Graeber, David. The Dawn of Everything (pp.125-128). Farrar, Straus and Giroux. Edizione del Kindle.
We are not so much trapped in an infinite maze as we are trapped in such tight conceptual shackles that we are unable to see beyond the walls of this maze, or even to recognise the very existence of these walls. First and foremost, we are trapped in the delusion that the labyrinth in which we wander helplessly is the whole reality, and the walls we keep banging into nothing else than the reality principle.
We can experiment and play with ideas and possibilities as much as we like, we can also sing along the whole summer like the fable cicada, or dream of returning to a bucolic garden of Eden, but, we believe, when going back to the real world, when it comes to the hard, material reality of things, what counts is production, development, growth.
This is why we need the ethnographic insight and its capacity to bring in new perspectives and allow us to look at what is the closest, even at ourselves, as if we were looking at an alien thing: not just because it allows us to see the so many other possible forms of social existence, but first and foremost because it allows us to ask ourselves: is that true, that to deal with the hard, material reality of things means to focus on production – and not just production, but production of material objects, as detached from use value and from care and reproduction of human beings?
The ethnographic, alien insight allows us to look back at what Max Weber said and ask ourselves: is it that true, that the civilization that developed itself in Europe and in European colonies has such an universal value? Is that true, that the way in which what we call “Western civilization” does science, organises social reproduction and power, does revolutions, etc... , is the only possible and the most rational one, at least if you want civilization and you prefer not to live in tiny bands of hunter-gatherers? Or it is possible that this civilization, just like all others, is a historical formation with its own characteristics and peculiarities that can be investigated as such? And if it is so, is it possible that the course of history in the last few centuries, along with the way we take care of ourselves and produce and reproduce ourselves, has been determined by these characteristics and peculiarities, and present day’s dominant civilization is neither an universal one or the pre-determined, natural result of the march of civilization?

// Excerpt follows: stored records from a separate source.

theorem State.keyLoad_keeps {M : Mask} {s0 : State} {r : KeyReq} {s : State} (hM : Sub ⟨0x80028, 0x10000000000000000⟩ M) (hK : Keeps M s0 s) :
    KeepsK M s0 (State.keyLoad r s) := by
  unfold State.keyLoad
  repeat' first
    | with_reducible assumption
    | ((with_reducible apply hM.of) <;> rfl)
    | with_reducible apply State.ctxNote_keeps
    | with_reducible apply State.keyErr_keeps
    | with_reducible apply State.noData_keeps
    | with_reducible apply State.keyOk_keeps
    | with_reducible apply State.loadSlot_keeps
    | with_reducible apply KeepsK.ite
    | with_reducible apply Keeps.ite
    | with_reducible apply KeepsK.st
    | (extract_lets +onlyGivenNames x1; with_reducible refine Cut x1 ?_ ?_)
    | (intro _; clear_value x1; revert x1; intro _ _)
    | subst x1
    | (extract_lets +onlyGivenNames x1; subst x1)
    | split
    | with_reducible apply KeepsK.lit
    | dsimp -zeta only

theorem State.keyClear_keeps {M : Mask} {s0 : State} {r : KeyReq} {s : State} (hM : Sub ⟨0x80028, 0x10000000000000000⟩ M) (hK : Keeps M s0 s) :
    KeepsK M s0 (State.keyClear r s) := by
  unfold State.keyClear
  repeat' first
    | with_reducible assumption
    | ((with_reducible apply hM.of) <;> rfl)
    | with_reducible apply hM.bit
    | with_reducible apply State.ctxNote_keeps
    | with_reducible apply State.keyErr_keeps
    | with_reducible apply State.keyOk_keeps
    | with_reducible apply KeepsK.ite
    | with_reducible apply Keeps.ite
    | with_reducible apply KeepsK.st
    | (extract_lets +onlyGivenNames x1; with_reducible refine Cut x1 ?_ ?_)
    | (intro _; clear_value x1; revert x1; intro _ _)
    | subst x1
    | (extract_lets +onlyGivenNames x1; subst x1)
    | exact rfl
    | split
    | with_reducible apply Keeps.set_keys
    | with_reducible apply Keeps.set_mac
    | with_reducible apply Keeps.set_keys_mac
    | ((with_reducible apply hM.sub); rfl)
    | with_reducible apply KeepsK.lit

theorem State.keyStat_keeps {M : Mask} {s0 : State} {s : State} (_ : Sub ⟨0x0, 0x0⟩ M) (hK : Keeps M s0 s) :
    KeepsK M s0 (State.keyStat s) := by
  unfold State.keyStat
  repeat' first
    | with_reducible assumption
    | split
    | with_reducible apply KeepsK.lit
    | dsimp -zeta only

theorem State.keyEnroll_keeps {M : Mask} {s0 : State} {r : KeyReq} {s : State} (hM : Sub ⟨0x80020, 0x140000000000000000⟩ M) (hK : Keeps M s0 s) :
    KeepsK M s0 (State.keyEnroll r s) := by
  unfold State.keyEnroll
  repeat' first
    | with_reducible assumption
    | ((with_reducible apply hM.of) <;> rfl)
    | with_reducible apply Wr.KEY_STAT
    | ((with_reducible apply hM.reg); decide)
    | with_reducible apply hM.bit
    | exact FuseLe.enroll _ _ _
    | with_reducible apply State.flag_keeps
    | with_reducible apply State.keyShow_keeps
    | with_reducible apply State.keyErr_keeps
    | with_reducible apply State.noData_keeps
    | with_reducible apply State.keyOk_keeps
    | with_reducible apply KeepsK.ite
    | with_reducible apply Keeps.ite
    | with_reducible apply KeepsK.st
    | (extract_lets +onlyGivenNames x1; with_reducible refine Cut x1 ?_ ?_)
    | (intro _; clear_value x1; revert x1; intro _ _)
    | subst x1
    | (extract_lets +onlyGivenNames x1; subst x1)
    | exact rfl
    | split
    | with_reducible apply Keeps.set_keys'
    | with_reducible apply KeepsK.lit

theorem State.keyRevoke_keeps {M : Mask} {s0 : State} {r : KeyReq} {s : State} (hM : Sub ⟨0x80020, 0x140000000000000000⟩ M) (hK : Keeps M s0 s) :
    KeepsK M s0 (State.keyRevoke r s) := by
  unfold State.keyRevoke
  repeat' first
    | with_reducible assumption
    | ((with_reducible apply hM.of) <;> rfl)
    | with_reducible apply Wr.KEY_STAT
    | ((with_reducible apply hM.reg); decide)
    | with_reducible apply hM.bit
    | exact FuseLe.revoke _ _
    | with_reducible apply State.flag_keeps
    | with_reducible apply State.keyShow_keeps
    | with_reducible apply State.tokenOk_keeps
    | with_reducible apply State.keyErr_keeps
    | with_reducible apply State.badField_keeps
    | with_reducible apply State.noData_keeps
    | with_reducible apply State.keyOk_keeps
    | with_reducible apply KeepsK.ite
    | with_reducible apply Keeps.ite
    | (with_reducible apply Keeps2.of; with_reducible assumption)
    | with_reducible apply Keeps2.snd
    | with_reducible apply KeepsK.st
    | (extract_lets +onlyGivenNames x1; with_reducible refine Cut x1 ?_ ?_)
    | (intro _; clear_value x1; revert x1; intro _ _)
    | subst x1
    | (extract_lets +onlyGivenNames x1; subst x1)
    | exact rfl
    | split
    | with_reducible apply Keeps.set_keys'
    | with_reducible apply KeepsK.lit
    | with_reducible apply Keeps2.mk

theorem State.idSign_keeps {M : Mask} {s0 : State} {l : List Byte} {s : State} (hM : Sub ⟨0x40000, 0x0⟩ M) (hK : Keeps M s0 s) :
    Keeps2 M s0 (State.idSign l s) := by
  unfold State.idSign
  repeat' first
    | with_reducible assumption
    | ((with_reducible apply hM.of) <;> rfl)
    | with_reducible apply State.freeNat_keeps
    | (with_reducible apply Keeps2.of; with_reducible assumption)
    | with_reducible apply Keeps2.snd
    | (extract_lets +onlyGivenNames x1; with_reducible refine Cut x1 ?_ ?_)
    | (intro _; clear_value x1; revert x1; intro _ _)
    | subst x1
    | (extract_lets +onlyGivenNames x1; subst x1)
    | split
    | with_reducible apply Keeps2.mk
    | dsimp -zeta only

theorem State.sessionOpen_keeps {M : Mask} {s0 : State} {r : KeyReq} {s : State} (hM : Sub ⟨0xc0020, 0x10000000000000000⟩ M) (hK : Keeps M s0 s) :
    KeepsK M s0 (State.sessionOpen r s) := by
  unfold State.sessionOpen
  repeat' first
    | with_reducible assumption
    | ((with_reducible apply hM.of) <;> rfl)
    | with_reducible apply State.freeNat_keeps
    | with_reducible apply State.ctxNote_keeps
    | with_reducible apply State.setSlot_keeps
    | with_reducible apply State.keyErr_keeps
    | with_reducible apply State.noData_keeps
    | with_reducible apply State.idSign_keeps
    | with_reducible apply KeepsK.ite
    | with_reducible apply Keeps.ite
    | (with_reducible apply Keeps2.of; with_reducible assumption)
    | with_reducible apply Keeps2.snd
    | with_reducible apply KeepsK.st
    | (extract_lets +onlyGivenNames x1; with_reducible refine Cut x1 ?_ ?_)
    | (intro _; clear_value x1; revert x1; intro _ _)
    | subst x1
    | (extract_lets +onlyGivenNames x1; subst x1)
    | split
    | with_reducible apply KeepsK.lit
    | with_reducible apply Keeps2.mk
    | dsimp -zeta only

theorem State.sessionClose_keeps {M : Mask} {s0 : State} {r : KeyReq} {s : State} (hM : Sub ⟨0x80020, 0x10000000000000000⟩ M) (hK : Keeps M s0 s) :
    KeepsK M s0 (State.sessionClose r s) := by
  unfold State.sessionClose
  repeat' first
    | with_reducible assumption
    | ((with_reducible apply hM.of) <;> rfl)
    | with_reducible apply State.ctxNote_keeps
    | with_reducible apply State.setSlot_keeps
    | with_reducible apply State.keyErr_keeps
    | with_reducible apply State.keyOk_keeps
    | with_reducible apply KeepsK.ite
    | with_reducible apply Keeps.ite
    | with_reducible apply KeepsK.st
    | (extract_lets +onlyGivenNames x1; with_reducible refine Cut x1 ?_ ?_)
    | (intro _; clear_value x1; revert x1; intro _ _)
    | subst x1
    | (extract_lets +onlyGivenNames x1; subst x1)
    | split
    | with_reducible apply KeepsK.lit
    | dsimp -zeta only

theorem State.idCert_keeps {M : Mask} {s0 : State} {s : State} (_ : Sub ⟨0x0, 0x0⟩ M) (hK : Keeps M s0 s) :
    KeepsK M s0 (State.idCert s) := by
  unfold State.idCert
  repeat' first
    | with_reducible assumption
    | (extract_lets +onlyGivenNames x1; with_reducible refine Cut x1 ?_ ?_)
    | (intro _; clear_value x1; revert x1; intro _ _)
    | subst x1
    | (extract_lets +onlyGivenNames x1; subst x1)
    | split
    | with_reducible apply KeepsK.lit
    | dsimp -zeta only

theorem State.idAttest_keeps {M : Mask} {s0 : State} {r : KeyReq} {s : State} (hM : Sub ⟨0x40000, 0x0⟩ M) (hK : Keeps M s0 s) :
    KeepsK M s0 (State.idAttest r s) := by
  unfold State.idAttest
  repeat' first
    | with_reducible assumption
    | ((with_reducible apply hM.of) <;> rfl)
    | with_reducible apply State.keyErr_keeps
    | with_reducible apply State.noData_keeps
    | with_reducible apply State.idSign_keeps
    | with_reducible apply KeepsK.ite
    | with_reducible apply Keeps.ite
    | (with_reducible apply Keeps2.of; with_reducible assumption)
    | with_reducible apply Keeps2.snd
    | with_reducible apply KeepsK.st
    | (extract_lets +onlyGivenNames x1; with_reducible refine Cut x1 ?_ ?_)
    | (intro _; clear_value x1; revert x1; intro _ _)
    | subst x1
    | (extract_lets +onlyGivenNames x1; subst x1)
    | split
    | with_reducible apply KeepsK.lit
    | with_reducible apply Keeps2.mk
    | dsimp -zeta only

theorem State.lcChallenge_keeps {M : Mask} {s0 : State} {s : State} (hM : Sub ⟨0xc0020, 0x140000000000000000⟩ M) (hK : Keeps M s0 s) :
    KeepsK M s0 (State.lcChallenge s) := by
  unfold State.lcChallenge
  repeat' first
    | with_reducible assumption
    | ((with_reducible apply hM.of) <;> rfl)
    | with_reducible apply hM.bit
    | with_reducible apply State.freeNat_keeps
    | with_reducible apply State.keyShow_keeps
    | with_reducible apply State.keyErr_keeps
    | with_reducible apply KeepsK.ite
    | with_reducible apply Keeps.ite
    | (with_reducible apply Keeps2.of; with_reducible assumption)
    | with_reducible apply Keeps2.snd
    | with_reducible apply KeepsK.st
    | (extract_lets +onlyGivenNames x1; with_reducible refine Cut x1 ?_ ?_)
    | (intro _; clear_value x1; revert x1; intro _ _)
    | subst x1
    | (extract_lets +onlyGivenNames x1; subst x1)
    | exact rfl
    | split
    | with_reducible apply Keeps.set_keys
    | with_reducible apply KeepsK.lit
    | with_reducible apply Keeps2.mk

theorem State.wipeSlots_keeps {M : Mask} {s0 : State} {s : State} (hM : Sub ⟨0x80028, 0x10000000000000000⟩ M) (hK : Keeps M s0 s) :
    Keeps M s0 (State.wipeSlots s) := by
  unfold State.wipeSlots
  repeat' first
    | with_reducible assumption
    | ((with_reducible apply hM.of) <;> rfl)
    | with_reducible apply hM.bit
    | with_reducible apply State.ctxNote_keeps
    | exact rfl
    | split
    | with_reducible apply Keeps.set_keys
    | with_reducible apply Keeps.set_mac
    | with_reducible apply Keeps.set_keys_mac
    | ((with_reducible apply hM.sub); rfl)

theorem State.wipeMap_keeps {M : Mask} {s0 : State} {s : State} (hM : Sub ⟨0x80012, 0x1000000c180000000⟩ M) (hK : Keeps M s0 s) :
    Keeps M s0 (State.wipeMap s) := by
  unfold State.wipeMap
  repeat' first
    | with_reducible assumption
    | ((with_reducible apply hM.of) <;> rfl)
    | with_reducible apply hM.bit
    | with_reducible apply State.stoCount_keeps
    | with_reducible apply State.showRegrowth_keeps
    | with_reducible apply State.jnlErase_keeps
    | (with_reducible apply Keeps.foldl; intro _ _ _)
    | (extract_lets +onlyGivenNames x1; with_reducible refine Cut x1 ?_ ?_)
    | (intro _; clear_value x1; revert x1; intro _ _)
    | subst x1
    | (extract_lets +onlyGivenNames x1; subst x1)
    | exact rfl
    | split
    | with_reducible apply Keeps.set_store

theorem State.wipeStore_keeps {M : Mask} {s0 : State} {s : State} (hM : Sub ⟨0xc0032, 0x15000000c180000000⟩ M) (h : Keeps M s0 s) :
    Keeps M s0 (State.wipeStore s) := by
  unfold State.wipeStore
  split
  · exact State.keyShow_keeps (hM.of rfl rfl) (h.set_keys (hM.bit _ rfl) rfl rfl rfl rfl rfl)
  extract_lets s1 s2 x
  have k : Keeps M s0 s1 := State.genMissing_keeps (hM.of rfl rfl) h
  split
  · have k2 : Keeps M s0 s2 := State.wipeMap_keeps (hM.of rfl rfl) k
    subst x; clear_value s2
    exact State.keyShow_keeps (hM.of rfl rfl) (k2.set_keys (hM.bit _ rfl) rfl rfl rfl rfl rfl)
  · exact State.keyShow_keeps (hM.of rfl rfl) k
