theorem State.alarmCommit_keeps {M : Mask} {s0 : State} {w : Word} {s : State} (hM : Sub ⟨0x80400, 0x20200000000000000000000000000⟩ M) (hK : Keeps M s0 s) :
    Keeps M s0 (State.alarmCommit w s) := by
  unfold State.alarmCommit
  repeat' first
    | with_reducible assumption
    | ((with_reducible apply hM.of) <;> rfl)
    | with_reducible apply Wr.LEHR_STAT
    | with_reducible apply Wr.LEHR_ALM1
    | refine WrBad.of (by exact rfl) ?_
    | ((with_reducible apply hM.reg); decide)
    | with_reducible apply hM.bit
    | with_reducible apply State.writeReg_keeps
    | (extract_lets +onlyGivenNames x1; with_reducible refine Cut x1 ?_ ?_)
    | (intro _; clear_value x1; revert x1; intro _ _)
    | subst x1
    | (extract_lets +onlyGivenNames x1; subst x1)
    | exact rfl
    | split
    | with_reducible apply Keeps.set_lehr

theorem State.perWrite_keeps {M : Mask} {s0 : State} {w : Word} {s : State} (hM : Sub ⟨0x80400, 0x40200000000000000000000000000⟩ M) (hK : Keeps M s0 s) :
    Keeps M s0 (State.perWrite w s) := by
  unfold State.perWrite
  repeat' first
    | with_reducible assumption
    | ((with_reducible apply hM.of) <;> rfl)
    | with_reducible apply Wr.LEHR_STAT
    | with_reducible apply Wr.LEHR_PER
    | refine WrBad.of (by exact rfl) ?_
    | ((with_reducible apply hM.reg); decide)
    | with_reducible apply hM.bit
    | with_reducible apply State.badval_keeps
    | with_reducible apply State.writeReg_keeps
    | with_reducible apply Keeps.ite
    | exact rfl
    | split
    | with_reducible apply Keeps.set_lehr

theorem State.chgWrite_keeps {M : Mask} {s0 : State} {w : Word} {s : State} (hM : Sub ⟨0x80400, 0x100200000000000000000000000000⟩ M) (hK : Keeps M s0 s) :
    Keeps M s0 (State.chgWrite w s) := by
  unfold State.chgWrite
  repeat' first
    | with_reducible assumption
    | ((with_reducible apply hM.of) <;> rfl)
    | with_reducible apply Wr.LEHR_STAT
    | with_reducible apply Wr.LEHR_CHG
    | refine WrBad.of (by exact rfl) ?_
    | ((with_reducible apply hM.reg); decide)
    | with_reducible apply State.badval_keeps
    | with_reducible apply State.writeReg_keeps
    | with_reducible apply State.chargeNow_keeps
    | with_reducible apply Keeps.ite
    | exact rfl
    | split
    | dsimp -zeta only

theorem execAlarmFire_keeps {M : Mask} {s0 : State} {s : State} (hM : Sub ⟨0x80b41, 0x8090000002033440c010000000000000100110⟩ M) (hK : Keeps M s0 s) :
    Good M s0 (execAlarmFire s) := by
  unfold execAlarmFire
  repeat' first
    | with_reducible assumption
    | ((with_reducible apply hM.of) <;> rfl)
    | with_reducible apply Wr.LEHR_STAT
    | with_reducible apply Wr.LEHR_ALM1
    | ((with_reducible apply hM.reg); decide)
    | with_reducible apply State.wb_keeps
    | with_reducible apply State.flag_keeps
    | with_reducible apply State.wake_keeps
    | with_reducible apply State.raise_keeps
    | with_reducible apply Good.ite
    | with_reducible apply Good.next
    | with_reducible apply Keeps.ite
    | (extract_lets +onlyGivenNames x1; with_reducible refine Cut x1 ?_ ?_)
    | (intro _; clear_value x1; revert x1; intro _ _)
    | subst x1
    | (extract_lets +onlyGivenNames x1; subst x1)
    | exact rfl
    | split
    | dsimp -zeta only

theorem execPeriodicFire_keeps {M : Mask} {s0 : State} {s : State} (hM : Sub ⟨0x80f41, 0x8090000000033440c010000000000000100110⟩ M) (hK : Keeps M s0 s) :
    Good M s0 (execPeriodicFire s) := by
  unfold execPeriodicFire
  repeat' first
    | with_reducible assumption
    | ((with_reducible apply hM.of) <;> rfl)
    | with_reducible apply Wr.LEHR_STAT
    | ((with_reducible apply hM.reg); decide)
    | with_reducible apply hM.bit
    | with_reducible apply State.flag_keeps
    | with_reducible apply State.wake_keeps
    | with_reducible apply State.raise_keeps
    | with_reducible apply Good.ite
    | with_reducible apply Good.next
    | with_reducible apply Keeps.ite
    | (extract_lets +onlyGivenNames x1; with_reducible refine Cut x1 ?_ ?_)
    | (intro _; clear_value x1; revert x1; intro _ _)
    | subst x1
    | (extract_lets +onlyGivenNames x1; subst x1)
    | exact rfl
    | split
    | with_reducible apply Keeps.set_lehr

theorem execVbakCheck_keeps {M : Mask} {s0 : State} {mv : Nat} {s : State} (hM : Sub ⟨0x80001, 0x200000000000000000000100000⟩ M) (hK : Keeps M s0 s) :
    Good M s0 (execVbakCheck mv s) := by
  unfold execVbakCheck
  repeat' first
    | with_reducible assumption
    | ((with_reducible apply hM.of) <;> rfl)
    | with_reducible apply Wr.LEHR_STAT
    | ((with_reducible apply hM.reg); decide)
    | with_reducible apply State.wb_keeps
    | with_reducible apply State.post_keeps
    | with_reducible apply Good.ite
    | with_reducible apply Good.next
    | with_reducible apply Keeps.ite
    | (extract_lets +onlyGivenNames x1; with_reducible refine Cut x1 ?_ ?_)
    | (intro _; clear_value x1; revert x1; intro _ _)
    | subst x1
    | (extract_lets +onlyGivenNames x1; subst x1)
    | exact rfl
    | split
    | dsimp -zeta only

theorem execVaoLoss_keeps {M : Mask} {s0 : State} {s : State} (hM : Sub ⟨0x400, 0x0⟩ M) (hK : Keeps M s0 s) :
    Good M s0 (execVaoLoss s) := by
  unfold execVaoLoss
  repeat' first
    | with_reducible assumption
    | ((with_reducible apply hM.of) <;> rfl)
    | with_reducible apply hM.bit
    | with_reducible apply Good.ite
    | with_reducible apply Good.next
    | with_reducible apply Keeps.ite
    | exact rfl
    | split
    | with_reducible apply Keeps.set_lehr

theorem State.lehrFresh_keeps {M : Mask} {s0 : State} {s : State} (hM : Sub ⟨0x80400, 0x8000000000000000000000000000000000000000⟩ M) (hK : Keeps M s0 s) :
    Keeps M s0 (State.lehrFresh s) := by
  unfold State.lehrFresh
  repeat' first
    | with_reducible assumption
    | ((with_reducible apply hM.of) <;> rfl)
    | with_reducible apply hM.bit
    | with_reducible apply State.resetRegs_keeps
    | (extract_lets +onlyGivenNames x1; with_reducible refine Cut x1 ?_ ?_)
    | (intro _; clear_value x1; revert x1; intro _ _)
    | subst x1
    | (extract_lets +onlyGivenNames x1; subst x1)
    | exact rfl
    | split
    | with_reducible apply Keeps.set_lehr

theorem execLehrRestart_keeps {M : Mask} {s0 : State} {s : State} (hM : Sub ⟨0x80400, 0x8000000000000000000000000000000000000000⟩ M) (hK : Keeps M s0 s) :
    Good M s0 (execLehrRestart s) := by
  unfold execLehrRestart
  repeat' first
    | with_reducible assumption
    | ((with_reducible apply hM.of) <;> rfl)
    | with_reducible apply State.lehrFresh_keeps
    | with_reducible apply Good.ite
    | with_reducible apply Good.next
    | with_reducible apply Keeps.ite
    | split
    | dsimp -zeta only
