-- ==== Sys2Proof/Laws/KeepsSend.lean ====
section
/-! SUPPORT. What each operation of Machine/Send.lean keeps (Laws/Keeps.lean says what that means). -/

namespace Sys2Proof.Machine

theorem State.newBackoff_keeps {M : Mask} {s0 : State} {be : Nat} {s : State} (hM : Sub ⟨0x40000, 0x0⟩ M) (hK : Keeps M s0 s) :
    Keeps2 M s0 (State.newBackoff be s) := by
  unfold State.newBackoff
  repeat' first
    | with_reducible assumption
    | ((with_reducible apply hM.of) <;> rfl)
    | with_reducible apply State.freeNat_keeps
    | (with_reducible apply Keeps2.of; with_reducible assumption)
    | with_reducible apply Keeps2.snd
    | (extract_lets +onlyGivenNames x1; with_reducible refine Cut x1 ?_ ?_)
    | (intro _; clear_value x1; revert x1; intro _ _)
    | subst x1
    | (extract_lets +onlyGivenNames x1; subst x1)
    | split
    | with_reducible apply Keeps2.mk
    | dsimp -zeta only

theorem State.sendStart_keeps {M : Mask} {s0 : State} {c : Cmd} {f : MacFrame} {s : State} (hM : Sub ⟨0x40809, 0x0⟩ M) (hK : Keeps M s0 s) :
    Keeps M s0 (State.sendStart c f s) := by
  unfold State.sendStart
  repeat' first
    | with_reducible assumption
    | ((with_reducible apply hM.of) <;> rfl)
    | with_reducible apply hM.bit
    | with_reducible apply State.modQ_keeps
    | with_reducible apply State.newBackoff_keeps
    | with_reducible apply Keeps.ite
    | (with_reducible apply Keeps2.of; with_reducible assumption)
    | with_reducible apply Keeps2.snd
    | (extract_lets +onlyGivenNames x1; with_reducible refine Cut x1 ?_ ?_)
    | (intro _; clear_value x1; revert x1; intro _ _)
    | subst x1
    | (extract_lets +onlyGivenNames x1; subst x1)
    | exact rfl
    | split
    | with_reducible apply Keeps.set_mac
    | with_reducible apply Keeps.set_power
    | with_reducible apply Keeps.set_mac_power
    | ((with_reducible apply hM.sub); rfl)
    | with_reducible apply Keeps2.mk

theorem State.keyReady_keeps {M : Mask} {s0 : State} {k : Nat} {s : State} (hM : Sub ⟨0x80009, 0x400000000100000⟩ M) (hK : Keeps M s0 s) :
    Keeps2 M s0 (State.keyReady k s) := by
  unfold State.keyReady
  repeat' first
    | with_reducible assumption
    | ((with_reducible apply hM.of) <;> rfl)
    | with_reducible apply State.keyExh_keeps
    | with_reducible apply Keeps2.ite
    | with_reducible apply Keeps.ite
    | split
    | with_reducible apply Keeps2.mk
    | dsimp -zeta only

theorem State.send_keeps {M : Mask} {s0 : State} {c : Cmd} {segs : Segs} {frame : Option MacFrame} {sram : SramRead} {s : State} (hM : Sub ⟨0xc0809, 0x400000000100004⟩ M) (hK : Keeps M s0 s) :
    Keeps M s0 (State.send c segs frame sram s) := by
  unfold State.send
  repeat' first
    | with_reducible assumption
    | ((with_reducible apply hM.of) <;> rfl)
    | with_reducible apply State.gatherRead_keeps
    | with_reducible apply State.fail_keeps
    | with_reducible apply State.declined_keeps
    | with_reducible apply State.sendStart_keeps
    | with_reducible apply State.keyReady_keeps
    | with_reducible apply Keeps.ite
    | (with_reducible apply Keeps2.of; with_reducible assumption)
    | with_reducible apply Keeps2.snd
    | (extract_lets +onlyGivenNames x1; with_reducible refine Cut x1 ?_ ?_)
    | (intro _; clear_value x1; revert x1; intro _ _)
    | subst x1
    | (extract_lets +onlyGivenNames x1; subst x1)
    | split
    | with_reducible apply Keeps2.mk
    | dsimp -zeta only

Asking such questions is, actually, what Max Weber himself did in The Protestant Ethic and the Spirit of Capitalism: even if in his opinion it has ended up in bringing about achievements that are valid for humanity as a whole, there is something very specific in European civilization, that is Capitalism, and Capitalism is not any way of producing or accumulating goods, but a specific way that separates wealth from its enjoyment, and constantly redirects it towards the production of more wealth.
Capitalism has by now played such an all-encompassing role in shaping our reality and “our fundamental assumptions about the nature of human beings, human desires, and the very possibilities for human social relations” that these unchallenged assumptions have come to look for us like the only reality.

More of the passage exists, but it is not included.